To do:
Only lines with the string "whenDone" are wanted. Pull them out of the data.

Dataset content:
-- ==== Sys2Proof/Laws/Step.lean ====
section
/-!
SUPPORT. The arms of exec in each FSM state, the inversion lemma of the step, and runs of steps.
-/

namespace Sys2Proof.Machine

/-! ## The arms, state by state -/

theorem exec_rd (a : HostAddr) (d : Byte) (s : State) : exec (.rd a d) s = accessTick 0b00#2 false (a16 a) d s := rfl

theorem exec_wr (a : HostAddr) (d : Byte) (s : State) : exec (.wr a d) s = accessTick 0b01#2 true (a16 a) d s := rfl

theorem exec_generic {i : Instr} {w : Bool} (h : genericRow i = some w) (s : State) : exec i s = genericCycle w s := by
  cases i <;> simp [genericRow] at h <;> subst h <;> rfl

theorem exec_sync {i : Instr} {w : Bool} {k : Strat} (h : syncRow i = some (w, k)) (s : State) :
    exec i s = syncCycle w k s := by
  cases i <;> simp [syncRow] at h <;> obtain ⟨rfl, rfl⟩ := h <;> rfl

theorem accessTick_idle {s : State} (h : s.st = .idle) (o : BitVec 2) (w : Bool) (a : Addr) (d : Byte) :
    accessTick o w a d s = .next (s.clearValid.latch o false a d) := by
  simp [accessTick, h]

theorem accessTick_dispatch {s : State} (h : s.st = .dispatch) (o : BitVec 2) (w : Bool) (a : Addr) (d : Byte) :
    accessTick o w a d s = .next (s.clearValid.dispatchAccess w) := by
  simp [accessTick, h]

theorem accessTick_gen {s : State} (h : s.st = .gen) (o : BitVec 2) (w : Bool) (a : Addr) (d : Byte) :
    accessTick o w a d s = .next (s.clearValid.genTick w) := by
  simp [accessTick, h]

theorem accessTick_sync {s : State} (h : s.st = .setup ∨ s.st.onBus = true) (o : BitVec 2) (w : Bool) (a : Addr)
    (d : Byte) : accessTick o w a d s = orNotAtThisTick (s.clearValid.syncTick w s.strat) := by
  cases hs : s.st <;> simp [hs, FsmState.onBus] at h <;> simp [accessTick, hs]

theorem execLk_idle {s : State} (h : s.st = .idle) (a : HostAddr) (d : Byte) :
    exec (.lk a d) s = .next (s.clearValid.latch 0b10#2 false (a16 a) d) := by
  simp [exec, execLk, h]

theorem execLk_dispatch {s : State} (h : s.st = .dispatch) (a : HostAddr) (d : Byte) :
    exec (.lk a d) s = .next s.clearValid.dispatchLookup := by
  simp [exec, execLk, h]

theorem genericCycle_dispatch {s : State} (h : s.st = .dispatch) (w : Bool) :
    genericCycle w s = .next (s.clearValid.whenDone (State.route .default)) := by
  simp [genericCycle, h]

theorem genericCycle_gen {s : State} (h : s.st = .gen) (w : Bool) :
    genericCycle w s = .next (s.clearValid.genTick w) := by
  simp [genericCycle, h]

theorem syncCycle_dispatch {s : State} (h : s.st = .dispatch) (w : Bool) (k : Strat) :
    syncCycle w k s = .next (s.clearValid.whenDone (State.route k)) := by
  simp [syncCycle, h]

theorem syncCycle_setup {s : State} (h : s.st = .setup) (w : Bool) (k : Strat) :
    syncCycle w k s = .next (s.clearValid.setupTick w) := by
  simp [syncCycle, orNotAtThisTick, State.syncTick, h]

theorem syncCycle_clow {s : State} (h : s.st = .clow) (w : Bool) (k : Strat) :
    syncCycle w k s = .next s.clearValid.clowTick := by
  simp [syncCycle, orNotAtThisTick, State.syncTick, h]

theorem syncCycle_chigh {s : State} (h : s.st = .chigh) (w : Bool) (k : Strat) :
    syncCycle w k s = .next s.clearValid.chighTick := by
  simp [syncCycle, orNotAtThisTick, State.syncTick, h]

theorem syncCycle_fine {s : State} (h : s.st = .fine) (w : Bool) (k : Strat) :
    syncCycle w k s = .next (s.clearValid.fineTick k) := by
  simp [syncCycle, orNotAtThisTick, State.syncTick, h]

theorem syncCycle_wait {s : State} (h : s.st = .wait) (w : Bool) (k : Strat) :
    syncCycle w k s = .next s.clearValid.waitTick := by
  simp [syncCycle, orNotAtThisTick, State.syncTick, h]

theorem syncCycle_high {s : State} (h : s.st = .high) (w : Bool) (k : Strat) :
    syncCycle w k s = .next s.clearValid.highTick := by
  simp [syncCycle, orNotAtThisTick, State.syncTick, h]

theorem syncCycle_samp {s : State} (h : s.st = .samp) (w : Bool) (k : Strat) :
    syncCycle w k s = .next (s.clearValid.sampTick w) := by
  simp [syncCycle, orNotAtThisTick, State.syncTick, h]

theorem syncCycle_fin {s : State} (h : s.st = .fin) (w : Bool) (k : Strat) :
    syncCycle w k s = .next (s.clearValid.finTick w) := by
  simp [syncCycle, orNotAtThisTick, State.syncTick, h]

theorem genericRow_genericInstr (w : Bool) (e : Entry) : genericRow (genericInstr w e) = some w := by
  cases w <;> rfl

theorem syncRow_syncInstr (w : Bool) (k : Strat) (e : Entry) :
    syncRow (syncInstr w k e) = some (w, if k = .syncPhi0Skip then .syncPhi0Skip else .syncPhi0) := by
  cases w <;> cases k <;> rfl

/-- The wait that the row of `strat` loads is the one R156 computes from `strat`. -/
@[simp] theorem waitOf_row (c : Config) (k : Strat) :
    waitOf c (if k = .syncPhi0Skip then .syncPhi0Skip else .syncPhi0) = waitOf c k := by
  cases k <;> rfl

/-! ## The step -/

theorem step_reset {s : State} (h : s.input.rstN = false) : step s = .next s.resetTick.advance := by
  simp [step, h]

theorem step_refused {s : State} {r : Refusal} (h : s.input.rstN = true) (hd : s.dutyBroken = some r) :
    step s = .refused r := by
  simp [step, h, hd]

theorem step_nothing {s : State} (h : s.input.rstN = true) (hd : s.dutyBroken = none) (hf : s.fetch = .nothing) :
    step s = .next s.clearValid.advance := by
  simp [step, h, hd, hf]

theorem step_reserved {s : State} (h : s.input.rstN = true) (hd : s.dutyBroken = none) (hf : s.fetch = .reserved) :
    step s = .next s.reservedTick.advance := by
  simp [step, h, hd, hf]

theorem step_instr {s : State} {i : Instr} (h : s.input.rstN = true) (hd : s.dutyBroken = none)
    (hf : s.fetch = .instr i) : step s = advanceOutcome (exec i s) := by
  simp [step, h, hd, hf]

@[simp] theorem advanceOutcome_next (s : State) : advanceOutcome (.next s) = .next s.advance := rfl

theorem advanceOutcome_eq_next {o : Host.Outcome State Fault Refusal} {t : State} (h : advanceOutcome o = .next t) :
    ∃ u, o = .next u ∧ t = u.advance := by
  cases o with
  | next u => exact ⟨u, rfl, (Host.Outcome.next.inj h).symm⟩
  | fault f => cases h
  | refused r => cases h

/-- Everything a step that answers a next state can have done. -/
theorem step_cases {s t : State} (h : step s = .next t) :
    (s.input.rstN = false ∧ t = s.resetTick.advance) ∨
    (s.input.rstN = true ∧ s.dutyBroken = none ∧
      ((s.fetch = .nothing ∧ t = s.clearValid.advance) ∨
       (s.fetch = .reserved ∧ t = s.reservedTick.advance) ∨
       ∃ i u, s.fetch = .instr i ∧ exec i s = .next u ∧ t = u.advance)) := by
  cases hr : s.input.rstN with
  | false => exact .inl ⟨rfl, (Host.Outcome.next.inj ((step_reset hr).symm.trans h)).symm⟩
  | true =>
    refine .inr ⟨rfl, ?_⟩
    cases hd : s.dutyBroken with
    | some r => cases (step_refused hr hd).symm.trans h
    | none =>
      refine ⟨rfl, ?_⟩
      cases hf : s.fetch with
      | nothing => exact .inl ⟨rfl, (Host.Outcome.next.inj ((step_nothing hr hd hf).symm.trans h)).symm⟩
      | reserved => exact .inr (.inl ⟨rfl, (Host.Outcome.next.inj ((step_reserved hr hd hf).symm.trans h)).symm⟩)
      | instr i =>
        obtain ⟨u, hu, ht⟩ := advanceOutcome_eq_next ((step_instr hr hd hf).symm.trans h)
        exact .inr (.inr ⟨i, u, rfl, hu, ht⟩)

/-- No duty is broken at a tick with GEN_DONE = 0. -/
theorem dutyBroken_of_silent {s : State} (h : s.input.genDone = false) : s.dutyBroken = none := by
  simp [State.dutyBroken, h]

/-- A GEN_DONE pulse in GEN after the span's first tick keeps the duties. -/
theorem dutyBroken_of_done {s : State} (h : s.st = .gen) (hf : s.genFirst = false) : s.dutyBroken = none := by
  simp [State.dutyBroken, h, hf]

/-! ## Runs -/

theorem runs_zero {s t : State} : Runs 0 s t ↔ t = s :=
  ⟨fun h => (Host.Outcome.next.inj h).symm, fun h => h ▸ rfl⟩

theorem run_succ (M : Host.Core) (n : Nat) (s : M.State) :
    M.run (n + 1) s = match M.step s with
      | .next u => M.run n u
      | .fault r => .fault r
      | .refused r => .refused r := by
  cases h : M.step s <;> simp only [Host.Core.run, h]

/-- A run of one more tick starts with a step. -/
theorem runs_succ {n : Nat} {s t : State} : Runs (n + 1) s t ↔ ∃ u, step s = .next u ∧ Runs n u t := by
  have hs : Sys2Proof.core.step s = step s := rfl
  constructor
  · intro hr
    have h := (run_succ Sys2Proof.core n s).symm.trans hr
    rw [hs] at h
    cases hstep : step s with
    | next u => rw [hstep] at h; exact ⟨u, rfl, h⟩
    | fault r => rw [hstep] at h; cases h
    | refused r => rw [hstep] at h; cases h
  · rintro ⟨u, hu, hr⟩
    refine (run_succ Sys2Proof.core n s).trans ?_
    rw [hs, hu]
    exact hr

theorem runs_of_step {n : Nat} {s u t : State} (h : step s = .next u) (hr : Runs n u t) : Runs (n + 1) s t :=
  runs_succ.mpr ⟨u, h, hr⟩

theorem runs_one {s t : State} : Runs 1 s t ↔ step s = .next t := by
  rw [runs_succ]
  exact ⟨fun ⟨u, hu, hr⟩ => by rw [runs_zero.mp hr]; exact hu, fun h => ⟨t, h, runs_zero.mpr rfl⟩⟩

/-- Runs are deterministic. -/
theorem runs_unique {n : Nat} {s t u : State} (ht : Runs n s t) (hu : Runs n s u) : t = u :=
  Host.Outcome.next.inj (ht.symm.trans hu)

/-- A run splits at any tick. -/
theorem runs_add {m n : Nat} {s t : State} : Runs (m + n) s t ↔ ∃ u, Runs m s u ∧ Runs n u t := by
  induction m generalizing s with
  | zero =>
    rw [Nat.zero_add]
    exact ⟨fun h => ⟨s, runs_zero.mpr rfl, h⟩, fun ⟨u, hu, h⟩ => by rwa [runs_zero.mp hu] at h⟩
  | succ m ih =>
    rw [Nat.succ_add, runs_succ]
    constructor
    · rintro ⟨v, hv, h⟩
      obtain ⟨u, hu, h⟩ := ih.mp h
      exact ⟨u, runs_of_step hv hu, h⟩
    · rintro ⟨u, hu, h⟩
      obtain ⟨v, hv, hu⟩ := runs_succ.mp hu
      exact ⟨v, hv, ih.mpr ⟨u, hu, h⟩⟩

/-- Quiet ticks stay quiet one tick later. -/
theorem quiet_tail {s : State} {n : Nat} (h : s.quiet (n + 1)) : s.advance.quiet n := by
  intro k hk
  rw [State.advance_inputAt]
  exact h (k + 1) (by omega)

theorem quiet_le {s : State} {m n : Nat} (h : s.quiet n) (hm : m ≤ n) : s.quiet m :=
  fun k hk => h k (lt_of_lt_of_le hk hm)

end Sys2Proof.Machine
end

Result of the task:
    genericCycle w s = .next (s.clearValid.whenDone (State.route .default)) := by
    syncCycle w k s = .next (s.clearValid.whenDone (State.route k)) := by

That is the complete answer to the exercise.